At the same time, the mood at Waverly Central High School was settling into familiar rhythms.
“We are cramming in most of my classes, because we missed the three weeks after the flood,” Turner says. “So, that put us back quite a bit, and everyone had to take a while to get back in the swing of that.”
By the spring, Turner and some neighbors were back on edge when a strong storm with heavy rain made its way through Middle Tennessee.
“I do get nervous if we’ve had a lot of rain, and then the water starts to come up,” Turner says into her smartphone as the rain beats down. “I know that what happened is completely out of the usual, but it still makes me nervous. A lot of people do have trauma from the flood.”
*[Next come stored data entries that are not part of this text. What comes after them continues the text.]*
-- ==== Sys2Proof/Laws/Loader.lean ====
section
/-! SUPPORT. What the loader's operations keep, said once: a memory that is canonical and within its bound stays so
(spec/50_loader.md R271, R276). -/

namespace Sys2Proof.Machine

/-- Memory is canonical and holds only bytes that exist. -/
abbrev Memory.fits (m : Memory) (size : Nat) : Prop := m.wf ∧ m.within size

/-- Bytes that all exist, written, keep a memory fit. -/
theorem Memory.fits_writeList {m : Memory} {a size : Nat} {vs : List Byte} (hm : m.fits size)
    (h : a + vs.length ≤ size) : (m.writeList a vs).fits size :=
  ⟨Memory.wf_writeList m a vs hm.1, Memory.bound_writeList m a size vs hm.2 h⟩

/-- The forgiving write keeps a memory fit. -/
theorem Memory.fits_writeBytes {m : Memory} {a size : Nat} {vs : List Byte} (hm : m.fits size) :
    (writeBytes size m a vs).fits size := by
  unfold writeBytes
  split
  · exact Memory.fits_writeList hm (by assumption)
  · exact hm

@[simp] theorem Loader.note_mem (l : Loader) (r : LoadReport) : (l.note r).mem = l.mem := rfl
@[simp] theorem Loader.note_mbuf (l : Loader) (r : LoadReport) : (l.note r).mbuf = l.mbuf := rfl
@[simp] theorem Loader.note_csAddr (l : Loader) (r : LoadReport) : (l.note r).csAddr = l.csAddr := rfl
@[simp] theorem Loader.define_mem (l : Loader) (sym : Text) (a : Word) : (l.define sym a).mem = l.mem := rfl
@[simp] theorem Loader.define_mbuf (l : Loader) (sym : Text) (a : Word) : (l.define sym a).mbuf = l.mbuf := rfl
@[simp] theorem Loader.define_csAddr (l : Loader) (sym : Text) (a : Word) :
    (l.define sym a).csAddr = l.csAddr := rfl
@[simp] theorem Loader.define_report (l : Loader) (sym : Text) (a : Word) :
    (l.define sym a).report = l.report := rfl
@[simp] theorem Loader.endSection_mem (l : Loader) : l.endSection.mem = l.mem := rfl
@[simp] theorem Loader.setEntry_mem (l : Loader) (a : Word) : (l.setEntry a).mem = l.mem := by
  unfold Loader.setEntry; split <;> rfl

/-- D records change the symbol table and the report, and nothing else. -/
theorem Loader.onDefine_keeps (n : Nat) (l : Loader) (groups : List DefGroup) :
    l.onDefine n groups =
      { l with estab := (l.onDefine n groups).estab, report := (l.onDefine n groups).report } := by
  induction groups generalizing l with
  | nil => rfl
  | cons g rest ih =>
    cases g with
    | none => exact ih (l.note (.line n .malformed))
    | some g => exact ih (l.define g.1 (l.csAddr + g.2))

/-- The header after a record: the first H record's, and it stays (R264). -/
theorem Loader.onRecord_header (size n : Nat) (l : Loader) (r : Record) :
    (l.onRecord size n r).header = l.header.or r.headerFields := by
  cases r with
  | header name start length => cases h : l.header <;> simp [Loader.onRecord, Loader.onHeader, h, Record.headerFields]
  | define groups =>
    show (l.onDefine n groups).header = _
    rw [Loader.onDefine_keeps]
    simp [Record.headerFields]
  | text start bytes =>
    show (l.onText size n start bytes).header = _
    unfold Loader.onText
    split <;> simp [Loader.note, Record.headerFields]
  | finish field =>
    cases field <;> cases h : l.entrySet <;>
      simp [Loader.onRecord, Loader.onEnd, Loader.setEntry, Loader.endSection, Loader.note, h,
        Record.headerFields]
  | _ => simp [Loader.onRecord, Loader.onModify, Loader.note, Record.headerFields]

/-- One record keeps a memory fit. -/
theorem Loader.onRecord_fits {size n : Nat} {l : Loader} (r : Record) (h : l.mem.fits size) :
    (l.onRecord size n r).mem.fits size := by
  cases r with
  | define groups =>
    show (l.onDefine n groups).mem.fits size
    rw [Loader.onDefine_keeps]
    exact h
  | text start bytes =>
    show (l.onText size n start bytes).mem.fits size
    unfold Loader.onText
    split
    · exact Memory.fits_writeBytes h
    · exact h
  | finish field =>
    cases field <;> simpa [Loader.onRecord, Loader.onEnd] using h
  | _ => exact h

/-- The scan keeps a memory fit. -/
theorem Loader.scan_fits {size : Nat} (n : Nat) {l : Loader} (lines : List Text) (h : l.mem.fits size) :
    (Loader.scan size n l lines).mem.fits size := by
  induction lines generalizing n l with
  | nil => exact h
  | cons line rest ih => exact ih (n + 1) (Loader.onRecord_fits _ h)

/-- One relocation changes memory and the report, and nothing else (R276, R277). -/
theorem Loader.applyEntry_keeps (size k : Nat) (l : Loader) (e : ModEntry) :
    l.applyEntry size k e =
      { l with mem := (l.applyEntry size k e).mem, report := (l.applyEntry size k e).report } := by
  unfold Loader.applyEntry
  split
  · rfl
  · split <;> rfl

/-- Relocation changes memory and the report, and nothing else. -/
theorem Loader.applyAll_keeps (size k : Nat) (l : Loader) (es : List ModEntry) :
    Loader.applyAll size k l es =
      { l with mem := (Loader.applyAll size k l es).mem, report := (Loader.applyAll size k l es).report } := by
  induction es generalizing k l with
  | nil => rfl
  | cons e rest ih =>
    rw [Loader.applyAll, ih (k + 1) (l.applyEntry size k e), Loader.applyEntry_keeps]

/-- One relocation keeps a memory fit. -/
theorem Loader.applyEntry_fits {size k : Nat} {l : Loader} (e : ModEntry) (h : l.mem.fits size) :
    (l.applyEntry size k e).mem.fits size := by
  unfold Loader.applyEntry
  split
  · exact h
  · split
    · exact Memory.fits_writeList h (by assumption)
    · exact h

/-- Relocation keeps a memory fit. -/
theorem Loader.applyAll_fits {size : Nat} (k : Nat) {l : Loader} (es : List ModEntry) (h : l.mem.fits size) :
    (Loader.applyAll size k l es).mem.fits size := by
  induction es generalizing k l with
  | nil => exact h
  | cons e rest ih => exact ih (k + 1) (Loader.applyEntry_fits e h)

/-- A load keeps a memory fit. -/
theorem loadLines_fits {p : Params} {m : Memory} (lines : List Text) (h : m.fits p.memSize) :
    (loadLines p m lines).mem.fits p.memSize :=
  Loader.applyAll_fits 0 _ (Loader.scan_fits 1 lines h)

end Sys2Proof.Machine
end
On April 1, Turner took part in her final high-school guard competition at the 2022 Southern Color Guard Circuit Championships. It’s what occupies her time, outside of National Beta Club during the school year, and church outside of school. The competition marked a moment of reality for Zoe. It was a sad reminder that her high-school journey was coming to an end. Her mom and boyfriend were in the audience to support her.
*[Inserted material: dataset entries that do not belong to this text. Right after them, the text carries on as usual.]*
theorem Usable.wordOperand {i : Instr} {m : MemOp} {s : State} (h : Usable i m s)
    (hw : dataWidth i = 3) : ∃ v, WordOperand m s v := by
  obtain ⟨v, hres, -⟩ | ⟨ea, hres, hin⟩ := h
  · exact ⟨v, .inl hres⟩
  · rw [hw] at hin
    exact ⟨_, .inr ⟨ea, hres, hin.resolve_left (by decide), rfl⟩⟩

theorem Usable.byteOperand {i : Instr} {m : MemOp} {s : State} (h : Usable i m s)
    (hw : dataWidth i = 1) : ∃ c, ByteOperand m s c := by
  obtain ⟨v, hres, -⟩ | ⟨ea, hres, hin⟩ := h
  · exact ⟨_, .inl ⟨v, hres, rfl⟩⟩
  · rw [hw] at hin
    exact ⟨_, .inr ⟨ea, hres, hin.resolve_left (by decide), rfl⟩⟩

theorem Usable.address {i : Instr} {m : MemOp} {s : State} (h : Usable i m s)
    (hneeds : needsAddress i = true) :
    ∃ ea, resolve m s = .ok (.mem ea) ∧ (dataWidth i = 0 ∨ s.InBounds ea.toNat (dataWidth i)) := by
  obtain ⟨-, -, hno⟩ | h := h
  · simp [hno] at hneeds
  · exact h

/-- Why the instruction `i` halts in `s`, and how (R301, R303). -/
inductive HaltCause (i : Instr) (s : State) : Fault → Prop where
  | pointer (m : MemOp) : i.memOp? = some m → resolve m s = .error .indirectBounds →
      HaltCause i s (.errorHalt .indirectBounds)
  | immediate (m : MemOp) (v : Word) : i.memOp? = some m → resolve m s = .ok (.imm v) →
      needsAddress i = true → HaltCause i s (.errorHalt .immediateNotAllowed)
  | outside (m : MemOp) (ea : Word) : i.memOp? = some m → resolve m s = .ok (.mem ea) →
      0 < dataWidth i → s.params.memSize < ea.toNat + dataWidth i → HaltCause i s (.errorHalt .memBounds)
  | div (m : MemOp) : i = .div m → WordOperand m s 0#24 → HaltCause i s (.errorHalt .divZero)
  | divr (r1 r2 : RegNo) : i = .divr r1 r2 → s.regs.read s.params.reg67 r1 = 0#24 →
      HaltCause i s (.errorHalt .divZero)
  | rsub (m : MemOp) : i = .rsub m → s.params.rsub = .halt → HaltCause i s .normalHalt

/-- A usable operand leaves DIV's zero divisor and RSUB's policy as the only causes. -/
theorem exec_of_usable {i : Instr} {m : MemOp} {s : State} (hm : i.memOp? = some m) (h : Usable i m s) :
    (∃ t, exec i s = .next t) ∨ ∃ w, HaltCause i s w ∧ exec i s = .fault w := by
  cases exec_operandUse hm s with
  | word f _ hw hexec =>
    obtain ⟨v, hv⟩ := h.wordOperand hw
    exact .inl ⟨f v, by rw [hexec, sourceWord_of_operand hv]; rfl⟩
  | div f hi hexec =>
    subst hi
    obtain ⟨v, hv⟩ := h.wordOperand rfl
    by_cases h0 : v = 0#24
    · subst h0
      exact .inr ⟨_, .div m rfl hv, (zeroDivisorHalts s).1 m hv⟩
    · obtain ⟨q, hq, -⟩ := divTruncatesTowardZero m s v hv h0
      exact .inl ⟨_, hq⟩
  | byte f _ hw hexec =>
    obtain ⟨c, hc⟩ := h.byteOperand hw
    exact .inl ⟨f c, by rw [hexec, sourceByte_of_operand hc]; rfl⟩
  | store f hneeds hpos hexec =>
    obtain ⟨ea, hres, hin⟩ := h.address hneeds
    have hb := hin.resolve_left hpos.ne'
    exact .inl ⟨f ea.toNat, by rw [hexec, storeAddress_of_resolve hres hb]; rfl⟩
  | jump f hneeds _ hexec =>
    obtain ⟨ea, hres, -⟩ := h.address hneeds
    exact .inl ⟨f ea, by rw [hexec, jumpAddress_of_resolve hres]; rfl⟩
  | rsub hi =>
    subst hi
    obtain ⟨d, hres⟩ := h.resolves
    obtain ⟨hjump, hhalt⟩ := rsubJumpsToLOrHalts m s d hres
    cases hp : s.params.rsub with
    | jumpL => exact .inl ⟨_, hjump hp⟩
    | halt => exact .inr ⟨_, .rsub m rfl hp, hhalt hp⟩

/-- Of the register forms only DIVR can halt. -/
theorem exec_of_format2 {i : Instr} (hm : i.memOp? = none) (s : State) :
    (∃ t, exec i s = .next t) ∨ ∃ w, HaltCause i s w ∧ exec i s = .fault w := by
  cases i with
  | addr r1 r2 | subr r1 r2 | mulr r1 r2 | compr r1 r2 | rmo r1 r2 | clear r1 | tixr r1 =>
    exact .inl ⟨_, rfl⟩
  | divr r1 r2 =>
    by_cases h0 : s.regs.read s.params.reg67 r1 = 0#24
    · exact .inr ⟨_, .divr r1 r2 rfl h0, (zeroDivisorHalts s).2 r1 r2 h0⟩
    · obtain ⟨q, hq, -⟩ := divrTruncatesTowardZero r1 r2 s h0
      exact .inl ⟨_, hq⟩
  | _ => cases hm

/-- EVERYTHING AN INSTRUCTION CAN ANSWER: a next state, or a halt with a cause. -/
theorem exec_next_or_halts (i : Instr) (s : State) :
    (∃ t, exec i s = .next t) ∨ ∃ w, HaltCause i s w ∧ exec i s = .fault w := by
  cases hm : i.memOp? with
  | none => exact exec_of_format2 hm s
  | some m =>
    cases hres : resolve m s with
    | error k =>
      obtain rfl := resolve_error hres
      exact .inr ⟨_, .pointer m hm hres, exec_of_resolve_error hm hres⟩
    | ok d =>
      cases d with
      | imm v =>
        cases hneeds : needsAddress i with
        | true => exact .inr ⟨_, .immediate m v hm hres hneeds, exec_of_immediate hm hneeds hres⟩
        | false => exact exec_of_usable hm (.inl ⟨v, hres, hneeds⟩)
      | mem ea =>
        by_cases hin : dataWidth i = 0 ∨ s.InBounds ea.toNat (dataWidth i)
        · exact exec_of_usable hm (.inr ⟨ea, hres, hin⟩)
        · obtain ⟨hne, hout⟩ := not_or.1 hin
          have hpos := Nat.pos_of_ne_zero hne
          have hlt := Nat.not_le.1 hout
          exact .inr ⟨_, .outside m ea hm hres hpos hlt, operandOutsideMemoryHalts i m s ea hm hres hpos hlt⟩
“One of the things I’m most sad about is the community I’ve found in guard, the friends, the funny times,” Turner says. “All those little moments that you spend together are going to come to an end.”
The final weeks of school were bittersweet. On May 18, Zoe headed to high school for the last time. She took two finals with a mix of excitement and nervousness.
“All of my friends and everyone, we keep reminding each other like, ‘Oh, this is our last day,’ ” Turner says. “Like, last night it was like, ‘This is the last time we could ask our parents to sleep over and they say, ‘No,’ because it’s a school night, and we have school the next morning. I’m kind of a little bit sad to say goodbye to this part of my life.”
On graduation day, Turner would take on a special role among her classmates. In her royal blue cap and gown, the valedictorian took to the podium to address the community.
“Do not think about the unknown stresses of the future or the treasured memories of the past,” Turner said to her fellow classmates, “but think about the present moment we are living right now. What we’ve been waiting for is finally here.”
The evening marked the end of a chaotic senior year that caught her entire town by surprise. But surviving the flood added new layers of meaning to Turner’s senior year and made her more resilient.
“Now, I feel a lot stronger because of what, um, I and the rest of the community went through,” Turner says. “I feel very resilient. I’m looking forward to what Waverly will become in the future and how it’ll grow.”
In the fall, Zoe will leave the small town of Waverly to study at the University of Tennessee in Knoxville.
“The environment I’m in right now, this is, you know, who I am,” Turner says. “I’ve grown up here my whole life. So many people know me from when I was, you know, a baby until now. I’m kind of excited to have interactions with people where they don’t already have an idea — like know me or know what I’ve done — just kind of going in with, like, a blank slate.”